"A careful mistress," observed Ned.
"The cross old crab!" exclaimed his nephew, both speaking at the same moment.
"Oh, no, she's not cross," cried Norah. "My mistress is good, very good; I never knew any one like her but Mr. Curtis, our vicar, and my dear kind teacher at school."
"You'd like her a deal better, I guess, if she wasn't so strict," said Mrs. Peele.
"I don't know, I'm not quite sure of that," replied Norah, in a hesitating tone. "I should like Mrs. Martin to see more company, and to let me have a little more freedom, but she does not keep me in out of crossness. If you only knew how good she is to the poor, and how dearly she loves her Bible, and how patient she is when in pain, and she suffers a great, great deal, 'specially from her poor eyes, but she never murmurs at all!" The girl's face kindled with emotion as she spoke of her kind old mistress, and Ned watched it with a feeling of pleasure, while his heart warmed towards his young niece.

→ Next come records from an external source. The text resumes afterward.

/-- Their result and flags from the bits of A, B and D. -/
def floatRule : Instr → Nat → Nat → Nat → Res
  | .fadd f, a, b, _ => addRule fmt32b (.ofCode f.r) a b
  | .fsub f, a, b, _ => addRule fmt32b (.ofCode f.r) a (b ^^^ 0x80000000)
  | .fmul f, a, b, _ => mulRule fmt32b (.ofCode f.r) a b
  | .ffma f, a, b, d => fmaRule fmt32b (.ofCode f.r) true true a b d
  | .fmin _, a, b, _ => minMaxRule fmt32b (-1) a b
  | .fmax _, a, b, _ => minMaxRule fmt32b 1 a b
  | .hadd2F16 _, a, b, d => pairRule (fun a b _ => addRule fmt16b .rne a b) a b d
  | .hmul2F16 _, a, b, d => pairRule (fun a b _ => mulRule fmt16b .rne a b) a b d
  | .hfma2F16 _, a, b, d => pairRule (fmaRule fmt16b .rne true true) a b d
  | .hadd2Bf16 _, a, b, d => pairRule (fun a b _ => addRule fmtBf16 .rne a b) a b d
  | .hmul2Bf16 _, a, b, d => pairRule (fun a b _ => mulRule fmtBf16 .rne a b) a b d
  | .hfma2Bf16 _, a, b, d => pairRule (fmaRule fmtBf16 .rne true true) a b d
  | .dadd f, a, b, _ => addRule fmt64b (.ofCode f.r) a b
  | .dmul f, a, b, _ => mulRule fmt64b (.ofCode f.r) a b
  | .dfma f, a, b, d => fmaRule fmt64b (.ofCode f.r) true true a b d
  | _, _, _, _ => (0, 0)

/-- The condition of `fcmp` and its flags (R88, R135). -/
def fcmpRule (c : Nat) (a b : Nat) : Bool × Fpx :=
  let f := fmt32b
  let un := f.nan a || f.nan b
  let sn : Fpx := if f.snan a || f.snan b then flNV else 0
  let an : Fpx := if un then flNV else 0
  match c with
  | 0 => (!un && decide (f.key0 a = f.key0 b), sn)
  | 1 => (un || decide (f.key0 a ≠ f.key0 b), sn)
  | 2 => (!un && decide (f.key0 a < f.key0 b), an)
  | 3 => (!un && decide (f.key0 a ≤ f.key0 b), an)
  | 4 => (!un && decide (f.key0 a > f.key0 b), an)
  | 5 => (!un && decide (f.key0 a ≥ f.key0 b), an)
  | 6 => (un, sn)
  | _ => (!un, sn)

/-- The unary forms of R136. -/
def unaryForm : Instr → Option Form
  | .frcp f | .frsq f | .fsqrt f | .fexp2 f | .flog2 f => some (f.form 3)
  | _ => none

/-- The table of R136 on the operand `a`. A root is given by the rationals below and above it: two that round to one
result give it. So is a power or a logarithm, where the rationals lie farther from it than the model's working
precision asks (assumption log 9); NX is raised where it is no binary32 value. -/
def unaryLaw (i : Instr) (a : Nat) (r : Res) : Prop :=
  let f := fmt32b
  let nanR : Res := (f.qnan, flNV)
  if f.nan a then r = (f.qnan, if f.snan a then flNV else 0)
  else match i with
    | .frcp g =>
      if f.inf a then r = (f.signed (f.isNeg a) 0, 0)
      else if f.zero a then r = (f.signed (f.isNeg a) f.infBits, flDZ)
      else r = roundQ f (.ofCode g.r) false (1 / f.value a)
    | .frsq g =>
      if f.zero a then r = (f.signed (f.isNeg a) f.infBits, flDZ)
      else if f.isNeg a then r = nanR
      else if f.inf a then r = (0, 0)
      else ∀ lo hi : ℚ, 0 < lo → 0 < hi → lo * lo * f.value a ≤ 1 → 1 ≤ hi * hi * f.value a →
        roundQ f (.ofCode g.r) false lo = roundQ f (.ofCode g.r) false hi → r = roundQ f (.ofCode g.r) false lo
    | .fsqrt g =>
      if f.zero a then r = (f.signed (f.isNeg a) 0, 0)
      else if f.isNeg a then r = nanR
      else if f.inf a then r = (f.infBits, 0)
      else ∀ lo hi : ℚ, 0 < lo → 0 < hi → lo * lo ≤ f.value a → f.value a ≤ hi * hi →
        roundQ f (.ofCode g.r) false lo = roundQ f (.ofCode g.r) false hi → r = roundQ f (.ofCode g.r) false lo
    | .fexp2 g =>
      if f.inf a then r = (if f.isNeg a then 0 else f.infBits, 0)
      else (∀ n : ℤ, f.value a = n → r = roundQ f (.ofCode g.r) false (2 ^ n))
        ∧ ((∀ n : ℤ, f.value a ≠ n) → r.2 &&& flNX = flNX)
        ∧ ∀ (k : ℕ) (m : ℤ) (lo hi : ℚ), f.value a * 2 ^ k = m → 0 < lo → 0 < hi → lo ^ 2 ^ k ≤ 2 ^ m → 2 ^ m ≤ hi ^ 2 ^ k →
          let y := roundQ f (.ofCode g.r) false (lo * (1 - 1 / 2 ^ 30))
          y = roundQ f (.ofCode g.r) false (hi * (1 + 1 / 2 ^ 30)) → r = y
    | .flog2 g =>
      if f.zero a then r = (f.signed true f.infBits, flDZ)
      else if f.isNeg a then r = nanR
      else if f.inf a then r = (f.infBits, 0)
      else (∀ n : ℤ, f.value a = 2 ^ n → r = roundQ f (.ofCode g.r) false n)
        ∧ ((∀ n : ℤ, f.value a ≠ 2 ^ n) → r.2 &&& flNX = flNX)
        ∧ ∀ (q : ℕ) (m n : ℤ), 0 < q → (2 : ℚ) ^ m ≤ f.value a ^ q → f.value a ^ q ≤ (2 : ℚ) ^ n →
          let y := roundQ f (.ofCode g.r) false (m / q - 1 / 2 ^ 60)
          y = roundQ f (.ofCode g.r) false (n / q + 1 / 2 ^ 60) → r = y
    | _ => False

/-- Magnitude of the D8 code p (R57): (1 + 9f ÷ 2^r) × 10^(−z). -/
def d8Magnitude (p : Nat) : ℚ :=
  if p = 0 then 0
  else (1 + 9 * (p - 2 ^ p.log2 : ℚ) / 2 ^ p.log2) / 10 ^ (6 - p.log2)

/-- d8_from of a number (R60): `r` is the byte and the flags. -/
def d8FromLaw (x : ℚ) (r : Res) : Prop :=
  let s := if x < 0 then 128 else 0
  if abs x > 631 / 64 then r = (s + 0x7F, flOF ||| flNX)
  else ∃ p < 128, (∀ q < 128, abs (d8Magnitude p - abs x) ≤ abs (d8Magnitude q - abs x))
    ∧ (∀ q < 128, q ≠ p → abs (d8Magnitude p - abs x) = abs (d8Magnitude q - abs x) → p % 2 = 0)
    ∧ r.1 = (if p = 0 then 0 else s + p)
    ∧ r.2 = (if d8Magnitude p = abs x then 0 else flNX) ||| (if abs x < 1 / 1000000 ∧ x ≠ 0 then flUF else 0)

/-- The value of a D8 byte other than 0x80. -/
def d8Value (b : Nat) : ℚ := (if b / 128 % 2 = 1 then -1 else 1) * d8Magnitude (b % 128)

/-- A conversion source (R86, R139): NaN (signalling or not), ±∞, or a number with the sign of a zero. -/
inductive CSource where
  | nan (signalling : Bool)
  | inf (neg : Bool)
  | num (x : ℚ) (zneg int : Bool)

/-- A source in a binary format. -/
def Fmt.source (f : Fmt) (b : Nat) : CSource :=
  if f.nan b then .nan (f.snan b) else if f.inf b then .inf (f.isNeg b) else .num (f.value b) (f.isNeg b) false

/-- The exact value of a source (R139, R140): narrow sources from the low bits. -/
def cvtSource (c : Nat) (v : DWord) : CSource :=
  match c with
  | 0 => .num (v.setWidth 32).toInt false true
  | 1 => .num (v.setWidth 32).toNat false true
  | 2 => fmt16b.source (v.toNat % 65536)
  | 3 => fmtBf16.source (v.toNat % 65536)
  | 4 => fmt32b.source (v.toNat % 4294967296)
  | 5 => fmt64b.source v.toNat
  | 6 => if v.toNat % 256 = 128 then .nan false else .num (d8Value (v.toNat % 256)) false false
  | 7 => .num (v.setWidth 8).toInt false true
  | 8 => .num v.toInt false true
  | _ => .num v.toNat false true

/-- round_to_integer (R53). -/
def roundIntQ (m : RMode) (x : ℚ) : ℤ :=
  match m with
  | .rdn => ⌊x⌋
  | .rup => ⌈x⌉
  | .rtz => if x < 0 then ⌈x⌉ else ⌊x⌋
  | .rne =>
    if x - ⌊x⌋ < 1 / 2 then ⌊x⌋ else if x - ⌊x⌋ > 1 / 2 then ⌊x⌋ + 1
    else if ⌊x⌋ % 2 = 0 then ⌊x⌋ else ⌊x⌋ + 1

/-- Bounds of an integer target (R140). -/
def cvtBounds (c : Nat) : ℤ × ℤ :=
  match c with
  | 0 => (-2 ^ 31, 2 ^ 31 - 1)
  | 1 => (0, 2 ^ 32 - 1)
  | 7 => (-128, 127)
  | 8 => (-2 ^ 63, 2 ^ 63 - 1)
  | _ => (0, 2 ^ 64 - 1)

/-- The bits of an integer result: two's complement of 64 bits for s64 and u64, of 32 else (R139). -/
def cvtBits (c : Nat) (x : ℤ) : Nat :=
  if c = 8 ∨ c = 9 then (wrap64 x).toNat else (wrap32 x).toNat

/-- The rows of R140: `r` is the result of the source `v` in format `src` for the target `dst`. -/
def cvtLaw (src dst : Nat) (m : RMode) (v : DWord) (r : Res) : Prop :=
  let bin : Option Fmt := match dst with
    | 2 => some fmt16b
    | 3 => some fmtBf16
    | 4 => some fmt32b
    | 5 => some fmt64b
    | _ => none
  match bin, cvtSource src v with
  | some f, .nan s => r = (f.qnan, if s then flNV else 0)
  | some f, .inf neg => r = (f.signed neg f.infBits, 0)
  | some f, .num x z _ => r = roundQ f m z x
  | none, y =>
    if dst = 6 then match y with
      | .nan s => r = (0x80, if s then flNV else 0)
      | .inf neg => r = ((if neg then 128 else 0) + 0x7F, flOF ||| flNX)
      | .num x _ _ => d8FromLaw x r
    else match y with
      | .nan _ => r = (0, flNV)
      | .inf neg => r = (cvtBits dst (if neg then (cvtBounds dst).1 else (cvtBounds dst).2), flNV)
      | .num x _ int =>
        let n := roundIntQ m x
        r = (cvtBits dst (max (cvtBounds dst).1 (min (cvtBounds dst).2 n)),
          if int then 0
          else if n < (cvtBounds dst).1 ∨ n > (cvtBounds dst).2 then flNV
          else if (n : ℚ) = x then 0 else flNX)

/-- The conversion forms (R139, R141). -/
def cvtForm : Instr → Option Form
  | .cvt f => some f.form
  | .cvtD8x4 f => some { cls := 1, a := .quad f.a, dst := .w f.d, chain := true }
  | .cvtF32x4 f => some { cls := 1, a := .w f.a, dst := .quad f.d, chain := true }
  | _ => none

/-- The result of a conversion form from the bits of A. -/
def cvtFormLaw : Instr → BitVec 128 → BitVec 128 → Fpx → Prop
  | .cvt f, a, v, fl => ∃ r, cvtLaw f.src.toNat f.dst.toNat (.ofCode f.rm) (a.setWidth 64) r
      ∧ v.toNat = r.1 ∧ fl = r.2
  | .cvtD8x4 _, a, v, fl => ∃ r0 r1 r2 r3,
      cvtLaw 4 6 .rne (a.setWidth 64) r0 ∧ cvtLaw 4 6 .rne ((a >>> 32).setWidth 64) r1
      ∧ cvtLaw 4 6 .rne ((a >>> 64).setWidth 64) r2 ∧ cvtLaw 4 6 .rne ((a >>> 96).setWidth 64) r3
      ∧ v.toNat = r0.1 + 256 * r1.1 + 65536 * r2.1 + 16777216 * r3.1
      ∧ fl = r0.2 ||| r1.2 ||| r2.2 ||| r3.2
  | .cvtF32x4 _, a, v, fl => ∃ r0 r1 r2 r3,
      cvtLaw 6 4 .rne (a.setWidth 64) r0 ∧ cvtLaw 6 4 .rne ((a >>> 8).setWidth 64) r1
      ∧ cvtLaw 6 4 .rne ((a >>> 16).setWidth 64) r2 ∧ cvtLaw 6 4 .rne ((a >>> 24).setWidth 64) r3
      ∧ v.toNat = r0.1 + 2 ^ 32 * r1.1 + 2 ^ 64 * r2.1 + 2 ^ 96 * r3.1
      ∧ fl = r0.2 ||| r1.2 ||| r2.2 ||| r3.2
  | _, _, _, _ => False

/-- `v` is the value nearest to the exact `x` that the rounding mode chooses among the values that
`grid` admits (R53). -/
def Chosen (m : RMode) (grid : ℚ → Prop) (even : ℚ → Prop) (x v : ℚ) : Prop :=
  grid v ∧ match m with
    | .rne => (∀ w, grid w → abs (x - v) ≤ abs (x - w)) ∧ ∀ w, grid w → w ≠ v → abs (x - v) = abs (x - w) → even v
    | .rtz => abs v ≤ abs x ∧ 0 ≤ v * x ∧ ∀ w, grid w → abs w ≤ abs x → abs w ≤ abs v
    | .rdn => v ≤ x ∧ ∀ w, grid w → w ≤ x → w ≤ v
    | .rup => x ≤ v ∧ ∀ w, grid w → x ≤ w → v ≤ w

"Blessings on the child, they've not spoilt her yet," thought he. "She sees the light, and she's bearing towards it; shame is it that those nearest to her should try to turn her out of her course."
[CHAPTER III.]
PROFESSION AND PRACTICE.
"MIND now that you manage to give the old woman the slip, and have a jolly night of it with your friend Sophy Puller—" such were the words with which Dan Peele parted from his sister, as she set out with the sailor on her long walk back to the county town in which her mistress resided.
It was a glorious evening. The sun had just stink below the horizon, but lines of glowing fire showed where his orb had dipped below the blue hills, and his beams had left a rich rosy flush on the clouds that floated above.